The core quartet of pals in this Peanuts on acid is made up of Stan, the de facto leader; Kyle, the sensitive Jewish kid with a conscience; Cartman, the self-centred fat boy; and dirt-poor, parka-clad Kenny, who suffers a horribly violent death in each episode.

Using a technique that mimics construction paper cutouts animated through stop-motion photography (it's actually all done on computers now), South Park's outrageous, taboo-busting humor has attracted legions of rabid fans, mostly in their teens and twenties.

Robinson said the show is a natural fit for the Comedy Network's adult-oriented late prime-time schedule, which also features such profanity-sprinkled fare as The Larry Sanders Show and Dream On.

"We've always said we're going to be irreverent and we're going to be adult," Robinson said of the network's post-9 p.m. lineup.

South Park has been broadcast on Ontario-based Global TV since September. Ironically, the show originally aired at 9:30 p.m. - the same time it will be shown on the Comedy Network in that market - but was bumped to midnight after Global fielded dozens of complaints.

Having been labelled - generally unfairly - as everything from homophobic to anti-Semitic, the show has no sacred cows when it comes to seeking laughs.

Episodes have featured everything from alien anal probes to gay pets to Jesus fighting Satan on pay-per-view to an elephant having sex with a pig - an encounter which prompts Chef, a character voiced by legendary soul singer Isaac Hayes, to remark, "Now I know how all those white women must have felt."

But Robinson points out that cable television is proving itself as a home for more adult-oriented fare that viewers don't want to have to stay up to the wee hours to watch on the regular networks.

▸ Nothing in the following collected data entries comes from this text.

-- ==== Sys2Proof/Machine/Flags.lean ====
section
/-!
DEFINITION. Every flag the part computes from its state: the operations on alarm sets, the live level conditions and
the attention lines (chapter 8), the stopping conditions of the balance engine (R72), and the two eligibility tests
(R17, R18).
-/

namespace Sys2Proof.Machine

/-! ### Alarm sets (8.3, 8.4) -/

/-- The conditions two sets share. -/
def AlarmSet.inter (v w : AlarmSet) : AlarmSet :=
  ⟨v.unitLost && w.unitLost, v.unitMismatch && w.unitMismatch, v.transferFault && w.transferFault,
    v.meteringLost && w.meteringLost, v.phaseLow && w.phaseLow, v.phaseHigh && w.phaseHigh,
    v.holdChanged && w.holdChanged, v.settingsDefaulted && w.settingsDefaulted⟩

/-- Whether a set holds any condition. -/
def AlarmSet.nonempty (v : AlarmSet) : Bool :=
  v.unitLost || v.unitMismatch || v.transferFault || v.meteringLost || v.phaseLow || v.phaseHigh || v.holdChanged
    || v.settingsDefaulted

/-- A set less the named conditions, except those kept (R163). -/
def AlarmSet.clear (v named kept : AlarmSet) : AlarmSet :=
  ⟨v.unitLost && !(named.unitLost && !kept.unitLost),
    v.unitMismatch && !(named.unitMismatch && !kept.unitMismatch),
    v.transferFault && !(named.transferFault && !kept.transferFault),
    v.meteringLost && !(named.meteringLost && !kept.meteringLost),
    v.phaseLow && !(named.phaseLow && !kept.phaseLow),
    v.phaseHigh && !(named.phaseHigh && !kept.phaseHigh),
    v.holdChanged && !(named.holdChanged && !kept.holdChanged),
    v.settingsDefaulted && !(named.settingsDefaulted && !kept.settingsDefaulted)⟩

/-- At least one used connection is in MISMATCH (R123). -/
def State.mismatchLive (s : State) : Bool :=
  allConns.any fun c => s.used c && (s.conn c).presence == .mismatch

/-- At least one used connection is FAULTED with fault cause OPEN (R150). -/
def State.transferFaultLive (s : State) : Bool :=
  allConns.any fun c => s.used c && (s.conn c).motion == .faulted && (s.conn c).faultCause == some .openContact

/-- The level conditions whose causes are live (R37, R123, R150, R162). -/
def State.liveLevels (s : State) : AlarmSet where
  unitLost := false
  unitMismatch := s.mismatchLive
  transferFault := s.transferFaultLive
  meteringLost := s.metering.lost
  phaseLow := s.metering.phases.any (·.liveLow)
  phaseHigh := s.metering.phases.any (·.liveHigh)
  holdChanged := false
  settingsDefaulted := false

/-- What a port's attention line is to be: asserted exactly while its set and mask share a condition (R165). -/
def State.lineOf (s : State) (p : Port) : Bool :=
  ((s.alarms.get p).inter (s.settings.masks.get p)).nonempty

/-- The attention lines are set to match (R165). -/
def State.setLines (s : State) : State := s.withAttention ⟨s.lineOf .op, s.lineOf .sp, s.lineOf .pp⟩

/-! ### The engine's stopping conditions (R72) -/

/-- STARVED: the metering status is STALE, or any phase is UNUSABLE. -/
def State.starved (s : State) : Bool :=
  s.metering.status == .stale || s.metering.phases.any fun p => p.holdover == .unusable

/-- The first of OFF, STARVED, HELD and PAUSED whose condition holds. -/
def State.stopping (s : State) : Option EngineState :=
  if s.setting .balancerEnable = 0 then some .off
  else if s.starved then some .starved
  else if s.hold.nonempty then some .held
  else if s.engine.paused then some .paused
  else none

/-- WATCH, WAITING and QUIET are the running states. -/
def EngineState.running : EngineState → Bool
  | .watch => true | .waiting => true | .quiet => true | .off => false | .starved => false | .held => false
  | .paused => false

/-! ### Eligibility (R17, R18) -/

/-- Eligible for a balancer move (R17). -/
def State.eligibleForPass (s : State) (c : ConnId) : Bool :=
  let x := s.conn c
  (s.config c).kind == .movable && x.presence == .present && x.motion == .idle && x.settle == 0 && x.pins.isEmpty
    && decide (x.transfersToday < s.setting .dailyBudget) && x.recordedPhase.isSome

/-- Eligible for dispatch, but for the hold set, which the dispatch choice tests once (R18, R103). -/
def State.dispatchable (s : State) (o : Order) : Bool :=
  let x := s.conn o.conn
  x.presence == .present && x.settle == 0 && !x.pins.foreignTo o.source
    && (o.source != .balancer || decide (x.transfersToday < s.setting .dailyBudget))

end Sys2Proof.Machine
end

"We've been showing Larry Sanders at 9 p.m. and Dream On (with its occasional flashes of bare-chested women) at 9:30 p.m.," said Robinson "I actually think in some respects it (South Park) is less risque than those shows."

The Comedy Network is currently seeking the Canadian cable TV rights to the 20-episode second season of the series. Regardless of their success, episodes 14 and 15 - which deal with the identity of Cartman's father - will be shown in November.